Thedeepbluesea Tue 07-Jun-16 17:11:28

Thanks for all your replies. To be honest my phrasing was a little tongue in cheek (although true). But my question serious

His school only goes up to end Y2. Then i need to decide what to do. But i also have DD too, so what goes for him will also go for her.

He does actually excel at anything he is interested interested in, nature, science anythong physical. Again i wonder if private school would enable him to focus on these things. Ive no doubt he will crack the rest just fine.

Teachers say he is doing well. I am just not certain what the benchmark is.

Space dinosaur you make a good point. I do try and practise but work FT. By the time we all get home evrryone is a little frayed and enjoying each other in downtime is preferable to a row.

HereIAm20 Tue 07-Jun-16 17:13:05

As with state schools some private are good and some are not. It will depend what you have available in your area. Our son did KS1 in local school, then moved to an all round independent school for yrs 3-8 by which time we realised he was very academic and he switched at yr 9 to a superselective because it was the right school for him. Just keep reevaluating at each stage and do what you feel is right for the individual child.

superbaghag Tue 07-Jun-16 17:13:21

Is this real? I'm suspecting not but if it is would you like me to go and dig out my DS's reception year book and take a photo for you? He couldn't write or read more then one word a page books by the end of Reception year and is now going to Oxford in September.

Honestly chill out our your going to give yourself an ulcer over the next 13 years.

eurotrash Tue 07-Jun-16 17:18:06

In my experience, no, it's not worth it. Ds is just finishing reception in private and we are moving him out to state. Private is good, don't get me wrong, but not worth the price you pay for it. Teachers are more rigorously checked in state, they become sloppy in private as it's easy teaching (I know personally!). Safeguarding is dreadful, they get away with stuff that would never happen in state. It's also very sheltered and narrow socially, ds has asked to go to another school....

arethereanyleftatall Tue 07-Jun-16 17:26:39

Depends on the schools. Round my way IMO the state schools are better than the private.

sue51 Tue 07-Jun-16 17:29:12

It all depends what is available in your area. An outstanding state primary would trump mediocre prep for me.

PotteringAlong Tue 07-Jun-16 17:30:44

You can spend £250k on education but, ultimately, it won't make him cleverer.

Renniehorta Tue 07-Jun-16 17:30:56

Far too early to be making judgements on progress. Especially as you have a DS.

My DS was no nearer being able to read at the end of reception than he was at the beginning. I was so stressed. I just let things slide over the summer holidays. When he went back in September he could read. At this stage I think that you just sometimes have to wait for physical/ cerebral development to kick in.

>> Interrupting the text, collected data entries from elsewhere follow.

/-- SWITCH, judged in the order of R25: NOT_HOLDER, LOCKED, SCRIPT_INVALID with 256 for the header or the switch point
and else the index of the first cue that fails, or OK with the pending record of R28: the target lap is the lap
counter plus the delta, and a point already passed on this lap counts late, one lap on, with SWITCH_LATE raised (R25
to R28). -/
def Obligations.SwitchIsValidatedAndRecorded : Prop :=
  ∀ (s : State) (p : Port) (a : Args), s.inHand p .switch = some a →
    let delta := if a.a0.getLsbD 15 then 1 else field a.a0 0 4
    let position := if a.a0.getLsbD 15 then 0 else a.a1.toNat
    let b := s.script.shadowBank
    (s.script.claimant ≠ some p →
      exec (.switch p) s = .next (s.answer p .notHolder
        (match s.script.claimant with
          | none => 0
          | some .route => 1
          | some .crew => 2
          | some .fare => 3)))
    ∧ (s.script.claimant = some p → s.script.pendingSwitch.isSome → exec (.switch p) s = .next (s.answer p .locked 0))
    ∧ (s.script.claimant = some p → s.script.pendingSwitch = none →
        b.loopLength < 100 ∨ b.cueCount = 0 ∨ s.route.loopLength ≤ position →
        exec (.switch p) s = .next (s.answer p .scriptInvalid 256))
    ∧ (s.script.claimant = some p → s.script.pendingSwitch = none →
        100 ≤ b.loopLength → b.cueCount ≠ 0 → position < s.route.loopLength →
        ∀ (i : Nat) (h : i < 256), i < b.cueCount →
          ¬Claims.cuePasses b.loopLength (Claims.before b i) b.slots[i] →
          (∀ (j : Nat) (h : j < 256), j < i → Claims.cuePasses b.loopLength (Claims.before b j) b.slots[j]) →
          exec (.switch p) s = .next (s.answer p .scriptInvalid (BitVec.ofNat 16 i)))
    ∧ (s.script.claimant = some p → s.script.pendingSwitch = none →
        Claims.scriptValid b position s.route.loopLength →
        (delta ≠ 0 ∨ s.route.distance < position →
          exec (.switch p) s = .next
            ({ s with script :=
                { s.script with pendingSwitch := some ⟨(s.route.lap + delta) % 16, position, 0⟩ } }.answer p .ok 0))
        ∧ (delta = 0 → position ≤ s.route.distance →
          exec (.switch p) s = .next
            (({ s with script :=
                { s.script with pendingSwitch := some ⟨(s.route.lap + 1) % 16, position, 1⟩ } }.raise
                .switchLate).answer p .ok 0)))

/-! ## Clip store and store reader (03_clip_store_and_store_reader.md) -/

/-- The level of a channel's highest request: 1 a directory fetch, 2 an audio read while both buffers are
reader-owned, 3 an audio read in ANNOUNCE, 4 any other audio read (R59). -/
def Claims.requestLevel (ch : ChannelRec) : Option Nat :=
  match ch.fetch, ch.audioRequest with
  | .pending _, _ => some 1
  | _, some _ =>
    if ch.bufX.owner = .reader ∧ ch.bufY.owner = .reader then some 2
    else if ch.playState = .announce then some 3
    else some 4
  | _, none => none

/-- How far channel `c` stands after the last served in round-robin order: 0 for the next channel, 11 for the last
served itself (R60). -/
def Claims.turnsAway (lastServed c : ChannelNo) : Nat := (c.val + 11 - lastServed.val) % 12

/-- Channel `c` is the one served: no channel has a request of a higher level, nor one of its own level that comes
before it in round-robin (R59, R60). -/
abbrev Claims.isServed (s : State) (c : ChannelNo) (level : Nat) : Prop :=
  Claims.requestLevel (s.channel c) = some level
    ∧ ∀ (d : ChannelNo) (m : Nat), Claims.requestLevel (s.channel d) = some m → level ≤ m
      ∧ (m = level → Claims.turnsAway s.reader.lastServed c ≤ Claims.turnsAway s.reader.lastServed d)

/-- `s` with channel `c`'s record `x`, and nothing else changed. -/
def Claims.withChannel (s : State) (c : ChannelNo) (x : ChannelRec) : State :=
  { s with engine := { s.engine with channels := s.engine.channels.set c x } }

/-- READ_START starts nothing while a read is in flight, while the catalogue is BAD, and while no channel has a
request. Otherwise it starts the request of the channel that levels and round-robin choose, which becomes the last
served: a directory request reads the group's 64-byte record and takes 0.25 ms times the divider; an audio request
reads the 512-byte block its tag names into its target buffer, granted to the reader with the tag, and takes 1.25 ms
times the divider (R44, R46, R55, R57, R59 to R61). -/
def Obligations.ReadStartServesTheHighestRequest : Prop :=
  ∀ s : State, s.resetHeld = false →
    (s.reader.inFlight.isSome ∨ s.reader.catalogue = .bad
        ∨ (∀ c : ChannelNo, Claims.requestLevel (s.channel c) = none) →
      exec .readStart s = .next s)
    ∧ (s.reader.inFlight = none → s.reader.catalogue ≠ .bad → ∀ (c : ChannelNo),
        (∀ g : Nat, Claims.isServed s c 1 → (s.channel c).fetch = .pending g →
          exec .readStart s = .next
            (Claims.withChannel
              { s with reader :=
                  { s.reader with
                    lastServed := c
                    inFlight := some ⟨.directory c, 512 * (1 + g / 8) + 64 * (g % 8), 64,
                      s.now + 250 * s.reader.divider⟩ } }
              c { s.channel c with fetch := .inFlight g }))
        ∧ (∀ (level : Nat) (n : BufName) (tag : Tag) (e : LangEntry), Claims.isServed s c level → level ≠ 1 →
          (s.channel c).audioRequest = some (n, tag) → (s.channel c).playhead.entry = some e →
          exec .readStart s = .next
            (Claims.withChannel
              { s with reader :=
                  { s.reader with
                    lastServed := c
                    inFlight := some ⟨.audio c n tag, 512 * (e.start + tag.offset), 512,
                      s.now + 1250 * s.reader.divider⟩ } }
              c ((s.channel c).setBuf n { (s.channel c).buf n with owner := .reader, tag := some tag }))))

/-- A channel's audio request: it is LISTENED, in COMMENTARY or HOLD or ANNOUNCE, the group at its playhead has a
playable entry whose record has been taken, and the target is a reader-owned buffer whose block lies within that
entry: the toggle-selected buffer for the playhead's block, else the other buffer for the block after it (R58). An
audio read's completion frees the store and fills its target. The tag is fresh while the channel is LISTENED and its
playhead names the tag's group at the tag's offset for the toggle-selected buffer, or one block before it for the
other: the buffer is then PLAYER-owned with the 512 bytes; any other tag leaves it with the reader, its contents
discarded (R61 to R63). MODEL'S CHOICE: the clock stands at the read's end at least (log entry 2), a buffer the reader
owns holds no tag and no bytes (log entry 19), a playhead that awaits a record is in the group whose step is pending
(log entry 34), and with no audio read in flight nothing happens (log entry 3). -/
def Obligations.AudioReadsAreRequestedAndTaken : Prop :=
  (∀ (ch : ChannelRec) (n : BufName) (tag : Tag),
    ch.audioRequest = some (n, tag) ↔
      ch.listened = true ∧ (ch.playState = .commentary ∨ ch.playState = .hold ∨ ch.playState = .announce)
        ∧ ∃ (at' : Tag) (e : LangEntry), ch.playhead.tag = some at' ∧ ch.playhead.entry = some e
          ∧ (ch.buf n).owner = .reader ∧ tag.offset < e.length ∧ tag.group = at'.group
          ∧ (if (ch.buf ch.toggle).owner = .reader then n = ch.toggle ∧ tag.offset = at'.offset
            else n = ch.toggle.other ∧ tag.offset = at'.offset + 1))
    ∧ ((∀ (s : State) (b : Vector Byte 512) (r : Read) (c : ChannelNo) (n : BufName) (tag : Tag),
    s.reader.inFlight = some r → r.kind = .audio c n tag →
    let ch := s.channel c
    let fresh := ch.listened = true ∧ ∃ at' : Tag, ch.playhead.tag = some at' ∧ tag.group = at'.group
      ∧ tag.offset = (if n = ch.toggle then at'.offset else at'.offset + 1)
    let filled (x : Buffer) : State :=
      Claims.withChannel { s with now := max s.now r.ends, reader := { s.reader with inFlight := none } } c (ch.setBuf n x)
    (fresh → exec (.audioReadComplete b) s = .next (filled ⟨.player, some tag, b.toList⟩))
    ∧ (¬fresh → exec (.audioReadComplete b) s = .next (filled ⟨.reader, none, []⟩)))
    ∧ ∀ (s : State) (b : Vector Byte 512), (∀ r ∈ s.reader.inFlight, ∀ c n tag, r.kind ≠ .audio c n tag) →
      exec (.audioReadComplete b) s = .next s)
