/-! ## State.countFraming -/

@[simp] theorem State.countFraming_pending (g : SegmentNo) : (s.countFraming g).pending = s.pending := rfl
@[simp] theorem State.countFraming_resetHeld (g : SegmentNo) : (s.countFraming g).resetHeld = s.resetHeld := rfl
@[simp] theorem State.countFraming_now (g : SegmentNo) : (s.countFraming g).now = s.now := rfl
@[simp] theorem State.countFraming_freeReads (g : SegmentNo) : (s.countFraming g).freeReads = s.freeReads := rfl
@[simp] theorem State.countFraming_route (g : SegmentNo) : (s.countFraming g).route = s.route := rfl
@[simp] theorem State.countFraming_script (g : SegmentNo) : (s.countFraming g).script = s.script := rfl
@[simp] theorem State.countFraming_reader (g : SegmentNo) : (s.countFraming g).reader = s.reader := rfl
@[simp] theorem State.countFraming_engine (g : SegmentNo) : (s.countFraming g).engine = s.engine := rfl
@[simp] theorem State.countFraming_queue (g : SegmentNo) : (s.countFraming g).queue = s.queue := rfl
@[simp] theorem State.countFraming_bus (g : SegmentNo) : (s.countFraming g).bus = s.bus := rfl
@[simp] theorem State.countFraming_roster (g : SegmentNo) : (s.countFraming g).roster = s.roster := rfl
@[simp] theorem State.countFraming_lights (g : SegmentNo) : (s.countFraming g).lights = s.lights := rfl

/-! ## State.countUnheard -/

@[simp] theorem State.countUnheard_pending : (s.countUnheard).pending = s.pending := rfl
@[simp] theorem State.countUnheard_resetHeld : (s.countUnheard).resetHeld = s.resetHeld := rfl
@[simp] theorem State.countUnheard_now : (s.countUnheard).now = s.now := rfl
@[simp] theorem State.countUnheard_freeReads : (s.countUnheard).freeReads = s.freeReads := rfl
@[simp] theorem State.countUnheard_route : (s.countUnheard).route = s.route := rfl
@[simp] theorem State.countUnheard_script : (s.countUnheard).script = s.script := rfl
@[simp] theorem State.countUnheard_reader : (s.countUnheard).reader = s.reader := rfl
@[simp] theorem State.countUnheard_engine : (s.countUnheard).engine = s.engine := rfl
@[simp] theorem State.countUnheard_queue : (s.countUnheard).queue = s.queue := rfl
@[simp] theorem State.countUnheard_bus : (s.countUnheard).bus = s.bus := rfl
@[simp] theorem State.countUnheard_roster : (s.countUnheard).roster = s.roster := rfl
@[simp] theorem State.countUnheard_lights : (s.countUnheard).lights = s.lights := rfl

/-! ## State.countOutcome -/

@[simp] theorem State.countOutcome_pending (o : EndOutcome) :
    (s.countOutcome o).pending = s.pending := by cases o <;> rfl
@[simp] theorem State.countOutcome_resetHeld (o : EndOutcome) :
    (s.countOutcome o).resetHeld = s.resetHeld := by cases o <;> rfl
@[simp] theorem State.countOutcome_now (o : EndOutcome) : (s.countOutcome o).now = s.now := by cases o <;> rfl
@[simp] theorem State.countOutcome_freeReads (o : EndOutcome) :
    (s.countOutcome o).freeReads = s.freeReads := by cases o <;> rfl
@[simp] theorem State.countOutcome_route (o : EndOutcome) : (s.countOutcome o).route = s.route := by cases o <;> rfl
@[simp] theorem State.countOutcome_script (o : EndOutcome) :
    (s.countOutcome o).script = s.script := by cases o <;> rfl
@[simp] theorem State.countOutcome_reader (o : EndOutcome) :
    (s.countOutcome o).reader = s.reader := by cases o <;> rfl
@[simp] theorem State.countOutcome_engine (o : EndOutcome) :
    (s.countOutcome o).engine = s.engine := by cases o <;> rfl
@[simp] theorem State.countOutcome_queue (o : EndOutcome) : (s.countOutcome o).queue = s.queue := by cases o <;> rfl
@[simp] theorem State.countOutcome_bus (o : EndOutcome) : (s.countOutcome o).bus = s.bus := by cases o <;> rfl
@[simp] theorem State.countOutcome_roster (o : EndOutcome) :
    (s.countOutcome o).roster = s.roster := by cases o <;> rfl
@[simp] theorem State.countOutcome_lights (o : EndOutcome) :
    (s.countOutcome o).lights = s.lights := by cases o <;> rfl

/-! ## State.answer -/

@[simp] theorem State.answer_pending (p : Port) (r : ResultCode) (d : Word) :
    (s.answer p r d).pending = s.pending := rfl
@[simp] theorem State.answer_resetHeld (p : Port) (r : ResultCode) (d : Word) :
    (s.answer p r d).resetHeld = s.resetHeld := rfl
@[simp] theorem State.answer_now (p : Port) (r : ResultCode) (d : Word) : (s.answer p r d).now = s.now := rfl
@[simp] theorem State.answer_freeReads (p : Port) (r : ResultCode) (d : Word) :
    (s.answer p r d).freeReads = s.freeReads := rfl
@[simp] theorem State.answer_route (p : Port) (r : ResultCode) (d : Word) : (s.answer p r d).route = s.route := rfl
@[simp] theorem State.answer_script (p : Port) (r : ResultCode) (d : Word) : (s.answer p r d).script = s.script := rfl
@[simp] theorem State.answer_reader (p : Port) (r : ResultCode) (d : Word) : (s.answer p r d).reader = s.reader := rfl
@[simp] theorem State.answer_engine (p : Port) (r : ResultCode) (d : Word) : (s.answer p r d).engine = s.engine := rfl
@[simp] theorem State.answer_queue (p : Port) (r : ResultCode) (d : Word) : (s.answer p r d).queue = s.queue := rfl
@[simp] theorem State.answer_bus (p : Port) (r : ResultCode) (d : Word) : (s.answer p r d).bus = s.bus := rfl
@[simp] theorem State.answer_roster (p : Port) (r : ResultCode) (d : Word) : (s.answer p r d).roster = s.roster := rfl
@[simp] theorem State.answer_lights (p : Port) (r : ResultCode) (d : Word) : (s.answer p r d).lights = s.lights := rfl
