-- ==== Sys2Proof/Laws/Specs.lean ====
section
/-! SUPPORT. What each shared operation can do, said once: the requests and events that wait for something in hand, the
answer, the words of a transaction, the cue pointer, the poll cursor, queue order, the census, the zones, and the
store's arbitration. -/
namespace Sys2Proof.Machine

/-! ## Requests and events -/

/-- A request in hand is one the port's engine holds, of that kind, with those argument words. -/
theorem State.inHand_eq_some (s : State) (p : Port) (k : RequestKind) (a : Args) :
    s.inHand p k = some a ↔ (s.port p).busy = some ⟨k, a⟩ := by
  unfold State.inHand
  rcases (s.port p).busy with _ | ⟨k', a'⟩
  · simp
  · by_cases h : k' = k <;> simp [h]

/-- A request command acts on the request in hand (R184). -/
theorem State.taking_of_inHand {s : State} {p : Port} {k : RequestKind} {a : Args} (f : Args → State)
    (h : s.inHand p k = some a) : s.taking p k f = f a := by
  unfold State.taking; rw [h]

/-- With no such request in hand it changes nothing (log entry 3). -/
theorem State.taking_of_none {s : State} {p : Port} {k : RequestKind} (f : Args → State)
    (h : s.inHand p k = none) : s.taking p k f = s := by
  unfold State.taking; rw [h]

/-- What holds of the state as it is, and of the state after the request, holds after the command. -/
theorem State.taking_cases (s : State) (p : Port) (k : RequestKind) (f : Args → State) (P : State → Prop)
    (idle : P s) (taken : ∀ a, s.inHand p k = some a → P (f a)) : P (s.taking p k f) := by
  cases h : s.inHand p k with
  | none => rwa [State.taking_of_none f h]
  | some a => rw [State.taking_of_inHand f h]; exact taken a h

theorem State.running_of_held {s : State} (f : State → State) (h : s.resetHeld = true) : s.running f = s := by
  unfold State.running; rw [if_pos h]

theorem State.running_of_released {s : State} (f : State → State) (h : s.resetHeld = false) : s.running f = f s := by
  unfold State.running; rw [if_neg (by rw [h]; decide)]

/-- The answer at the issuing port (R184). -/
theorem State.answer_port_self (s : State) (p : Port) (r : ResultCode) (d : Word) :
    (s.answer p r d).port p = ({ s.port p with busy := none, result := r, detail := d } : PortState).raise .reqDone := by
  unfold State.answer; rw [State.modPort_port_self]

theorem State.answer_port_ne (s : State) (p q : Port) (r : ResultCode) (d : Word) (h : q ≠ p) :
    (s.answer p r d).port q = s.port q := by
  unfold State.answer; exact State.modPort_port_ne _ _ _ _ h

@[simp] theorem State.answer_counters (s : State) (p : Port) (r : ResultCode) (d : Word) :
    (s.answer p r d).ports.counters = s.ports.counters := rfl

/-! ## Words and transactions -/

theorem State.writesTo_iff (s : State) (p : Port) (n : BitVec 6) :
    s.writesTo p n = true ↔
      s.resetHeld = false ∧ (s.port p).prstHeld = false ∧ (s.port p).transaction = .writing n := by
  simp [State.writesTo, and_assoc]

/-- A word the transaction has not reached is none. -/
theorem State.written_of_not {s : State} {p : Port} {n : BitVec 6} (f : State → State) (h : s.writesTo p n = false) :
    s.written p n f = s := by
  simp [State.written, h]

Don't panic just give him time!

NotEnoughTime Tue 07-Jun-16 17:35:31

If your DS was in YEAR 5 I could understand your concerns but AGED 5?

Honestly I really wouldn't worry. He is still very young. However I will point out for the sake of transparency that I'm someone who thinks children shouldn't even go to school at 5 (IMO it would be much better if they were 7 or 8) or if they do go to school then it should be 99% about socialising and playing.